Inside me. Head versus

heart. Logic versus emotion.

And every synaptic surge of

logic

is telling me not to let

my mouth spill

the words my heart

insists

are true. Any girl ever

stung in this common

manner would agree

it’s

a bad move to confess

such a strong emotion

so quickly. In fact, it’s

idiocy.

So okay. I’m stupid.

I don’t stop myself,

but rather rush

to say,

“I know I shouldn’t tell

you this, but I wanted to

be with you because …

I love you.”

I EXPECT HIM

To laugh. Snort. Push me

away. What I don’t expect

is for him to knit his fingers into
mine and say,
I love you, too.
God, Summer, don’t you realize
how hard it’s been to feel like this
about my best friend’s girl? How
it hurts to see you with him?
It’s torture. I’ve wanted a day
like today for a long, long time.

One hand rises to touch my still

exposed right breast. This time

he is gentle. I close my eyes, give

myself to the dizzying sensation.

“So what are we going to do?

About Matt, I mean.” The hand

falls away.
We tell him. Tomorrow.
You’re mine now. Nothing can
come between us, especially
not Matt. Understand?

SUDDENLY I’M UNCOMFORTABLE

But it’s not the tone of his voice—

inflexible, with jealous undertones—

that makes me that way.

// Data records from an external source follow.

/-- The counter-mode keystream applied to n blocks, from counter value c. -/
def ctrBlocks (key iv : List Byte) : Nat → Nat → List Byte → List Byte
  | 0, _, _ => []
  | n + 1, c, bs =>
    List.zipWith (· ^^^ ·) (bs.take 16) (aesEncrypt key (iv ++ beBytes 4 c)) ++ ctrBlocks key iv n (c + 1) (bs.drop 16)

/-- The GCM tag of a ciphertext, under a 96-bit IV. -/
def gcmTag (key iv aad ct : List Byte) : List Byte :=
  let h := BitVec.ofNat 128 (beNat (aesEncrypt key (List.replicate 16 0)))
  List.zipWith (· ^^^ ·) (beBytes 16 (ghash h aad ct).toNat) (aesEncrypt key (iv ++ beBytes 4 1))

/-- AES-256-GCM encryption: ciphertext and 16-byte tag. -/
def gcmSeal (key iv aad pt : List Byte) : List Byte × List Byte :=
  let ct := ctrBlocks key iv (ceilDiv pt.length 16) 2 pt
  (ct, gcmTag key iv aad ct)

/-- AES-256-GCM decryption: the plaintext where the tag holds. -/
def gcmOpen (key iv aad ct tag : List Byte) : Option (List Byte) :=
  if gcmTag key iv aad ct = tag then some (ctrBlocks key iv (ceilDiv ct.length 16) 2 ct) else none

/-! ### CRC-32 -/

/-- Eight steps of the reflected CRC-32. -/
def crcBits : Nat → BitVec 32 → BitVec 32
  | 0, c => c
  | n + 1, c => crcBits n ((c >>> 1) ^^^ (if c.getLsbD 0 then 0xEDB88320#32 else 0))

/-- CRC-32 of a byte string. -/
def crc32 (bs : List Byte) : Nat :=
  (bs.foldl (fun c b => crcBits 8 (c ^^^ b.setWidth 32)) 0xFFFFFFFF#32 ^^^ 0xFFFFFFFF#32).toNat

/-! ### ECDSA P-384 -/

/-- The prime of P-384. -/
def p384 : Nat := 2 ^ 384 - 2 ^ 128 - 2 ^ 96 + 2 ^ 32 - 1
/-- The order of P-384. -/
def n384 : Nat := 0xffffffffffffffffffffffffffffffffffffffffffffffffc7634d81f4372ddf581a0db248b0a77aecec196accc52973
/-- The coefficient b of P-384. -/
def b384 : Nat := 0xb3312fa7e23ee7e4988e056be3f82d19181d9c6efe8141120314088f5013875ac656398d8a2ed19d2a85c8edd3ec2aef
/-- The base point of P-384. -/
def g384 : Nat × Nat := (0xaa87ca22be8b05378eb1c71ef320ad746e1d3b628ba79b9859f741e082542a385502f25dbf55296c3a545e3872760ab7,
  0x3617de4a96262c6f5d9e98bf9292dc29f8f41dbd289a147ce9da3113b5f0b8c00a60b1ce1d7e819d7a431d7c90ea0e5f)

/-- x^e mod m, over n digits of e in base 64. -/
def powMod (m : Nat) : Nat → Nat → Nat → Nat
  | 0, _, _ => 1
  | n + 1, x, e => powMod m n x (e / 64) ^ 64 * x ^ (e % 64) % m

/-- The inverse modulo a prime below 2^384. -/
def invMod (m x : Nat) : Nat := powMod m 64 (x % m) (m - 2)

/-- Point addition on P-384; none is the point at infinity. -/
def ecAdd (a b : Option (Nat × Nat)) : Option (Nat × Nat) :=
  match a, b with
  | none, q => q
  | p, none => p
  | some (x1, y1), some (x2, y2) =>
    if x1 = x2 ∧ (y1 + y2) % p384 = 0 then none
    else
      let l := if x1 = x2 then (3 * x1 * x1 + p384 - 3) * invMod p384 (2 * y1) % p384
        else (y2 + p384 - y1) * invMod p384 (x2 + p384 - x1) % p384
      let x3 := (l * l + 2 * p384 - x1 - x2) % p384
      some (x3, (l * (x1 + p384 - x3) + p384 - y1) % p384)

/-- Scalar multiplication over n bits of k. -/
def ecMulFrom : Nat → Nat → Option (Nat × Nat) → Option (Nat × Nat) → Option (Nat × Nat)
  | 0, _, _, acc => acc
  | n + 1, k, p, acc => ecMulFrom n (k / 2) (ecAdd p p) (if k % 2 = 1 then ecAdd acc p else acc)

/-- k times a point. -/
def ecMul (k : Nat) (p : Option (Nat × Nat)) : Option (Nat × Nat) := ecMulFrom 384 k p none

/-- Whether a pair of coordinates lies on the curve. -/
def ecOnCurve (p : Nat × Nat) : Bool :=
  decide (p.1 < p384) && decide (p.2 < p384) &&
    (p.2 * p.2 % p384 == (p.1 * p.1 * p.1 + (p384 - 3) * p.1 + b384) % p384)

/-- The uncompressed public key of 97 bytes as a point. -/
def ecPoint (bs : List Byte) : Option (Nat × Nat) :=
  let p := (fieldBE bs 1 48, fieldBE bs 49 48)
  if bs.length = 97 ∧ bs.getD 0 0 = 4#8 ∧ ecOnCurve p then some p else none

/-- ECDSA P-384 with SHA-384: whether the 96-byte signature (r, s) over msg verifies under a 97-byte key. r and s are big-endian, in
structures in memory too (00_scope.md R8; PRESUMED, log 12). -/
def ecdsaVerify (key msg sig : List Byte) : Bool :=
  let r := fieldBE sig 0 48
  let s := fieldBE sig 48 48
  match ecPoint key with
  | none => false
  | some q =>
    if sig.length = 96 ∧ 0 < r ∧ r < n384 ∧ 0 < s ∧ s < n384 then
      let e := beNat (sha384 msg) % n384
      let w := invMod n384 s
      match ecAdd (ecMul (e * w % n384) (some g384)) (ecMul (r * w % n384) (some q)) with
      | none => false
      | some (x, _) => x % n384 == r
    else false

/-- The 97-byte public key of a private scalar. -/
def ecPublic (d : Nat) : List Byte :=
  match ecMul d (some g384) with
  | none => []
  | some (x, y) => [4#8] ++ beBytes 48 x ++ beBytes 48 y

/-- The ECDSA signature over msg with private scalar d and per-signature secret k. -/
def ecdsaSign (d k : Nat) (msg : List Byte) : List Byte :=
  let r := match ecMul k (some g384) with
    | none => 0
    | some (x, _) => x % n384
  let e := beNat (sha384 msg) % n384
  beBytes 48 r ++ beBytes 48 (invMod n384 k * ((e + r * d) % n384) % n384)

end Sys2Proof.Machine.Crypto
end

It’s how

I’ve been kneeling, legs spread

across his lap, for twenty minutes.

When I try to move, he stops
me.
No. Not till you say you
understand. You and Matt
are finished, right?
He sounds
mean, but his eyes are pleading.

“I love
you
, Kyle. Not Matt.

I could never be with him

again.” His grip does not

loosen, so I quickly add,

“But my knees are killing me.”

Everything about him relaxes,
and he laughs.
Why didn’t you
say so?
As I slide to one side,
he suddenly gets the picture.
Gain
an amazing girl. Lose a best friend.